In March the competition, headed up by board member Warren Techentin and cosponsored by the National Endowment for the Arts, named five winning resurrection schemes, one of which breathes life into the Dutchess Mall. A group of recent Harvard Design School grads calling itself Interboro reprograms the mall for small businesses, artists, and a day-care center. “Our retail builds off small-scale urban things that already happen there, such as the flea market,” team member Christine Williams says, naming a summer stage and a beer garden as possible seasonal additions.
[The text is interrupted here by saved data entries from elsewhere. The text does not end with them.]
-- ==== Sys2Proof/Machine/Registers.lean ====
section
/-! DEFINITION. Registers.lean: every register of the register map (Tables REG-4 to REG-19) and every field of the
owning chapters' field maps: lowest bit, width, access code (Table REG-2) and reset value; and the fields of the
records that the chip keeps in memory (extent, version, queue context, descriptor, completion and so on). -/
namespace Sys2Proof.Machine

/-- Access codes (Table REG-2). -/
inductive Acc where
  | ro | rw | w1c | w1s | wo | rws | rwl
  deriving DecidableEq, Repr

/-- Reset kinds (R614): sill power-on, cold, warm, function-level reset of the physical function, tenant reset. -/
inductive ResetKind where
  | sill | cold | warm | pf | tenant
  deriving DecidableEq, Repr

/-- The registers of Tables REG-4 to REG-19, in their order. -/
inductive Reg where
  | GLB_ID | GLB_STAT | GLB_CHIPID | GLB_RST | HST_LINK | HST_EVT | HST_IDECFG | QUE_GSTAT | XLT_INVAL_ADDR 
  | XLT_INVAL_LEN | XLT_INVAL_CTL | XLT_INVAL_STAT | XLT_SPILL | XLT_PARKSTAT | HOME_DIRCFG | HOME_DIRSTAT 
  | HOME_EVT | HOME_DEAD | TIER_NEARILV | TIER_NEARCAP | TIER_FARCAP | TIER_STGPOOL | TIER_STGSTAT | TIER_STGWM 
  | TIER_EVT | TIER_QUARCNT | TIER_WEAR | TIER_SCRUB | ARR_CFG | ARR_FENCED | ARR_BUSY | ARR_EVT | ARR_KVLTAB 
  | VSC_CTAB | VSC_CACT | VSC_CSTAT | VSC_PESTAT | VSC_EVT | EMB_TTAB | EMB_TACT | EMB_TSTAT | EMB_EVT 
  | SCR_EVT | SCR_POOL | SCR_CFG | SCR_FOLD | SCR_CTL | SCR_VAL | SCR_EXP | SCR_DATA8 | SCR_DATA16 | SCR_DATA32 
  | SCR_STAT | SCR_CNT | SCR_RES | TIM_FTNOW | TIM_CFG | TIM_SYNC | TIM_OFFSET | TIM_RATE | TIM_EPOCH 
  | TIM_EVT | TIM_RSTAT | LNK_CFG | LNK_STAT | LNK_KEYCFG | LNK_ERRFEC | LNK_ERRFLIT | LNK_ERRRTY | LNK_ERRDROP 
  | LNK_HB | LNK_RANK | LNK_EVT | LNK_RT | RED_WARD | RED_EVT | RED_RPTSTAT | RED_FMCFG | RED_PLUMB | RED_PLUMBSTAT 
  | RED_CUTCFG | RED_CUTAREA | RED_CUTSTAT | RED_CUTSEAL | RED_STANDIN | RED_FENCED | RED_RPT | SEC_MODE 
  | SEC_BOOT | SEC_EVT | SEC_FSID | SEC_FSCMD | SEC_OSEQ | SEC_DBG | PWR_STATE | PWR_CFG | PWR_LIMIT 
  | PWR_MON | PWR_EVT | PWR_SLED | CNT_CTL | CNT_DUMPCTL | CNT_DTIME | CNT_DRING | CNT_DHEAD | CNT_DSTAT 
  | CNT_SMPCTL | CNT_SRING | CNT_SHEAD | CNT_SSTAT | CNT_EVT | CNT_GCFG | CNT_GSALO | CNT_GSAHI | CNT_EVSEL 
  | CNT_VAL | LDG_SEQ | LDG_STAT | LDG_WINSEL | LDG_STREAM | LDG_EVT | LDG_WIN | TEN_XLTROOT | TEN_FRING_BASE 
  | TEN_FRING_CTL | TEN_FRING_HEAD | TEN_FRING_TAIL | TEN_FSTAT | TEN_FRESUME | TEN_XLTEPOCH | TEN_PARKQ 
  | TEN_QSLOTQ | TEN_CAGRP | TEN_COHEVT | TEN_QUOTA_NEAR | TEN_QUOTA_FAR | TEN_QUOTA_STG | TEN_QUOTA_TALLY 
  | TEN_QUOTA_QUEUE | TEN_QSTAT | TEN_ARRQ | TEN_KVPOOL | TEN_KVLEASE | TEN_KVSTAT | TEN_KVEVT | TEN_LSTAT 
  | TEN_EMBSTAT | TEN_VSCQ | TEN_VSCSTAT | TEN_SCRQ | TEN_FTNOW | TEN_RAISESTAT | TEN_LNKQ | TEN_SECCTL 
  | TEN_DIRQ | TEN_NEARQ | TEN_CNTGRP | TEN_CNT
  deriving DecidableEq, Repr

/-- A field of a register: the register, its bits, its access code and its value at reset. -/
structure Fld where
  reg : Reg
  bf  : BF
  acc : Acc
  rst : Nat
  deriving DecidableEq, Repr
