-- ==== Sys2Proof/Syntax.lean ====
section
/-! DEFINITION. Syntax.lean: the commands of the OVP-7208, one constructor for each row of the opcode table, in its
order, with the row's operands. Each docstring names the rule and gives the table's own summary. -/
namespace Sys2Proof
open Machine

/-- Records of other chips' tier 2 (extent records, version records) that a walk needs, by their SA: what another chip
answers reaches the model as an operand. -/
abbrev RemRecs := List (Nat × BitVec 512)

/-- What marks a PUBLISH at its home: the tag its issuer knows it by and the descriptor's deadline in frame time, 0 for none. -/
structure PubTag where
  tag : Nat
  dl : Nat := 0
  deriving DecidableEq, Repr

/-- What an operator exchange message carries: its bytes, and whether one of its flits came poisoned. -/
structure OpxBody where
  bytes : List Byte
  poison : Bool := false
  deriving DecidableEq, Repr
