-- ==== Sys2Proof/Machine/LineOps.lean ====
section
/-! DEFINITION. LineOps.lean: reads and writes of the lines of this chip's own tiers, near lines at once, far lines
through staging (R191, R195 to R198, R217, R218). -/
namespace Sys2Proof.Machine

/-- Outcome of a read of a local line. -/
inductive LineRd where
  | got (d : Line) (poison : Bool)
  /-- It waits for a fill or a page. -/
  | waits
  /-- It ends with a status and substatus. -/
  | bad (st sub : Nat)
  deriving DecidableEq, Repr

/-- Status codes (Table QUE-9). -/
def stOk : Nat := 0
def stPartial : Nat := 1
def stAccess : Nat := 0x0101
def stPoison : Nat := 0x0102
def stTierLate : Nat := 0x0201
def stTierUncorr : Nat := 0x0202
def stQuota : Nat := 0x0203
def stFaultUnres : Nat := 0x0301
def stUnitLost : Nat := 0x0401
def stRegionLost : Nat := 0x0402
def stVersion : Nat := 0x0501
def stRaiseMissed : Nat := 0x0601
def stTimeout : Nat := 0x0701
def stCancelled : Nat := 0x0702

/-- The HINT that an access leaves on a page: THINT unless it is NONE (R204). -/
def touchPage (s : State) (g : Page) (hint : Nat) : Page :=
  let g := pgSet g PAGE.AGE (ageNow s)
  if hint = 0 then g else pgSet g PAGE.HINT hint

/-- A page as an access of `req` leaves it: AGE, HINT, and under STREAM the descriptor that used it. -/
def touchReq (s : State) (g : Page) (req : HomeReq) : Page :=
  { touchPage s g req.hint with user := match req.who with | .slot sq => some sq | _ => none }

/-- A page leaves EVICTING because of a request (Table TIR-7): the eviction is abandoned. -/
def unEvict (g : Page) : Page :=
  if pg g PAGE.STATE = pgEvicting then
    { pgSet g PAGE.STATE (if pg g PAGE.DMASK = 0 then pgClean else pgDirty) with evAbandon := true }
  else g

/-- What a line of the staging pool reads as for a reader with key `k`: two page entries in the first 8 MiB of an extent,
behind it the line of the page (R193). A FREE page reads as the near tier holds it. -/
def poolRead (s : State) (k off : Nat) : Option (Line × Bool) :=
  match poolAt s off with
  | none => none
  | some i =>
    let x := off % 2 ^ 30 / 64
    let at_ (n : Nat) : Option Page := if n < 2048 then none else mget s.store.pages (i * pagesPerExtent + (n - 2048))
    if x < 2 ^ 17 then
      let ent (n : Nat) : BitVec 256 := ((at_ n).map (pageEntry s)).getD 0
      some (ent (2 * x + 1) ++ ent (2 * x), false)
    else (at_ (x / 64)).map fun g =>
      let key := keyOf s (blkRec s (pageKey g))
      if g.poison.getLsbD (x % 64) then (0, true)
      else (if key = k then pgLine g (x % 64) else Config.otherKey (off / 64) k key (pgLine g (x % 64)), false)

/-- The state of a page after a write (Table TIR-3). -/
def afterWrite (g : Page) : Page :=
  let st := pg g PAGE.STATE
  if st = pgClean then pgSet g PAGE.STATE pgDirty
  else if st = pgPartial ∧ pgValid g = fullMask then pgSet g PAGE.STATE pgDirty
  else g

/-- A PARTIAL page needs a fill of an invalid line: FILLING, a merge fill is issued. -/
def startFill (g : Page) : Page := if pg g PAGE.STATE = pgPartial then pgSet g PAGE.STATE pgFilling else g

/-- A request joins the page's waiters. -/
def joinPage (g : Page) (req : HomeReq) : Page := { g with deferred := g.deferred ++ [req] }

/-- A read or a write that needs lines of block `blk` of this chip which are not valid: it waits for the fill, or for a
page; a quarantined block is never filled (R217). A block of a failed channel is read from redundancy at once, or fails
in a NONE extent (Table FLT-5). -/
def needFill (s : State) (req : HomeReq) (blk : Nat) : LineRd × State :=
  let dead := chDead s (chOf (blk % 2 ^ 36)) && decide (blk < 2 ^ 36)
  if dead && bget (blkRec s blk) EXT.RCLASS == 0 then (.bad stTierUncorr 4, s) else
  match pageOf s blk req.mirror with
  | some (p, g) =>
    if (farBlock s blk).quar && pg g PAGE.STATE != pgFilling then (.bad stTierUncorr 3, s)
    else
      let filling := pg g PAGE.STATE == pgFilling
      (.waits, setPage s p { joinPage (startFill (touchReq s (unEvict g) req)) req with
        redundant := if filling then g.redundant else dead })
  | none =>
    if (farBlock s blk).quar then (.bad stTierUncorr 3, s)
    else match allocPage s blk (blkRec s blk) pgFilling req.hint req.mirror with
      | some (p, g, s) => (.waits, setPage s p { joinPage g req with redundant := dead || decide (2 ^ 36 ≤ blk) })
      | none => (.waits, { s with store := { s.store with pageWait := s.store.pageWait ++ [req] } })

/-- Reads the line of a local SA on behalf of `req`. A far line that is not staged waits in its page's list. -/
def lineRead (s : State) (req : HomeReq) (sa : Nat) : LineRd × State :=
  if saTier sa = 0 then
    let s := bump s 0x0401 1 { ten := some req.ten, sa := some sa, prv := if req.prv then 1 else 0 }
    let k := keyOf s (recOf s sa)
    let (d, p) := (poolRead s k (saOff sa)).getD (nearRead s k (saOff sa / 64 * 64))
    (.got d p, s)
  else
    let blk := blkKey s sa
    let n := saOff sa / 64 % 64
    match pageOf s blk with
    | some (p, g) =>
      if (pgValid g).getLsbD n then
        let g := touchReq s (unEvict g) req
        (.got (if g.poison.getLsbD n then 0 else pgLine g n) (g.poison.getLsbD n), setPage s p g)
      else needFill s req blk
    | none => needFill s req blk

/-- Outcome of a write of a local line. -/
inductive LineWr where
  | done
  | waits
  | bad (st sub : Nat)
  deriving DecidableEq, Repr

/-- Writes the masked bytes of the line of a local SA on behalf of `req`: the line is merged, DIRSUM becomes UNCACHED
and POISON clears on a whole-line write (R138, R151, R165). A far line takes a staging page, and a fill where the write
covers part of an invalid line (R197). A mirror write takes a mirror page, and leaves DIRSUM S_LOST (R201, R485). The staging
pool is written by the chip alone: a write there changes nothing (R193; log entry 116). -/
def lineWrite (s : State) (req : HomeReq) (sa : Nat) : LineWr × State :=
  let byCore := match req.who with | .memClass => true | _ => false
  if !byCore && !reserveRoom s && (if saTier sa = 0 then cutNear s (saOff sa / 4096) else cutStg s (blkKey s sa)) then
    (.waits, cutHold s req)
  else
  if saTier sa = 0 then
    let off := saOff sa / 64 * 64
    let k := keyOf s (recOf s sa)
    let (old, p0) := nearRead s k off
    let s := bump s 0x0402 1 { ten := some req.ten, sa := some sa, prv := if req.prv then 1 else 0 }
    if (poolAt s off).isSome then (.done, s)
    else (.done, nearWrite s k off (mergeLine old req.data req.mask)
      (if req.fill then false else if req.mask = fullMask then req.poison else p0 || req.poison) (if req.mirror then 1 else 0))
  else
    let blk := blkKey s sa
    let n := saOff sa / 64 % 64
    let land_ (s : State) (p : Nat) (g : Page) : LineWr × State :=
      let g0 := g
      let bad := g.poison.getLsbD n
      let g := if req.fill && bad then { g with data := bset g.data ⟨512 * n, 512⟩ 0, poison := maskClr g.poison n } else g
      let g := pgWrite (touchReq s (unEvict g) req) n req.data req.mask req.poison
      (.done, setPage (cutCopyStg s blk g0) p (afterWrite { g with
        slost := if req.mirror then maskSet g.slost n else maskClr g.slost n }))
    match pageOf s blk req.mirror with
    | some (p, g) =>
      if req.mask = fullMask || (pgValid g).getLsbD n then land_ s p g
      else match needFill s req blk with
        | (.bad a b, s) => (.bad a b, s)
        | (_, s) => (.waits, s)
    | none =>
      if req.mask = fullMask then
        match allocPage s blk (blkRec s blk) pgPartial req.hint req.mirror with
        | some (p, g, s) => land_ s p g
        | none => (.waits, { s with store := { s.store with pageWait := s.store.pageWait ++ [req] } })
      else match needFill s req blk with
        | (.bad a b, s) => (.bad a b, s)
        | (_, s) => (.waits, s)

/-- The mask of `k` bytes from byte `off` of a line. -/
def byteMask (off k : Nat) : BitVec 64 := BitVec.ofNat 64 ((2 ^ k - 1) * 2 ^ off)

/-- `bs` placed at byte `off` of an otherwise zero line. -/
def placeBytes (off : Nat) (bs : List Byte) : Line := BitVec.ofNat 512 (leNat bs * 256 ^ off)

/-- An SA range cut at line boundaries: (SA of the line, first byte, count, offset in the range). -/
def cutLines (sa len : Nat) : List (Nat × Nat × Nat × Nat) :=
  let first := sa / 64
  let last := (sa + len - 1) / 64
  if len = 0 then [] else
  (List.range (last + 1 - first)).map fun i =>
    let l := (first + i) * 64
    let a := max sa l
    let b := min (sa + len) (l + 64)
    (l, a - l, b - a, a - sa)

/-- The chip's own read of `n` bytes at a local SA of the near tier or of staged pages. -/
def ownRead (s : State) (sa n : Nat) : List Byte :=
  ((cutLines sa n).map fun (l, o, k, _) =>
    match (lineRead s { kind := .engRd, who := .memClass, ten := 0, prv := true, sa := l } l).1 with
    | .got d _ => sliceBytes d o k
    | _ => List.replicate k 0).flatten

end Sys2Proof.Machine
end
Pierre De Angelis and Carmen Suero recommend more permanent changes that would reinvent the way we shop. Their entry proposes demolishing North Hollywood’s Valley Plaza and rebuilding a fraction of the original square footage as a series of modules, then grouping them by product (a pants section, for example). “We reduced the redundancy typically associated with malls,” De Angelis says. “All the storefronts are gone; we got rid of repetitive cashiers.” That opens up space for a farmers market and linear park. Architecture firm Stoner Meek also opts for demolition, partially flooding another California mall, Vallejo Plaza, to expand a nearby estuary, with remaining land devoted to recreation, a wind farm, and an electric-car dealership.
Central Office of Architecture (COA) and the team of Elizabeth Meyer and Anne Rosenberg hyperbolize the current state of American shopping. COA’s plan for Hawthorne Mall, in Southern California, would include zones for different consumer behaviors, such as big-box shopping or teenage loitering. Meyer and Rosenberg envision dismantling L.A.’s Eagle Rock Mall and reintegrating it into the curvilinear streetscape of adjacent subdivisions. Retail would sprawl along that infrastructure arranged by lifestyle: California surfer dudes here and Martha Stewart wannabes there. Despite the tongue-in-cheek attitude, all of the entries are earnest about bringing public life within the walls of the semiprivate mall.
Mark London (“The Mall Doctor,” May 1999), however, thinks none of the schemes are for this lifetime. “I’ve seen churches, I’ve seen offices, I’ve seen all kinds of things happen,” London says, but he doubts that the winning concepts of this competition could generate profit. The L.A. Forum wants the people to judge: a traveling exhibition has just closed in Las Vegas and travels next to Austin and New York.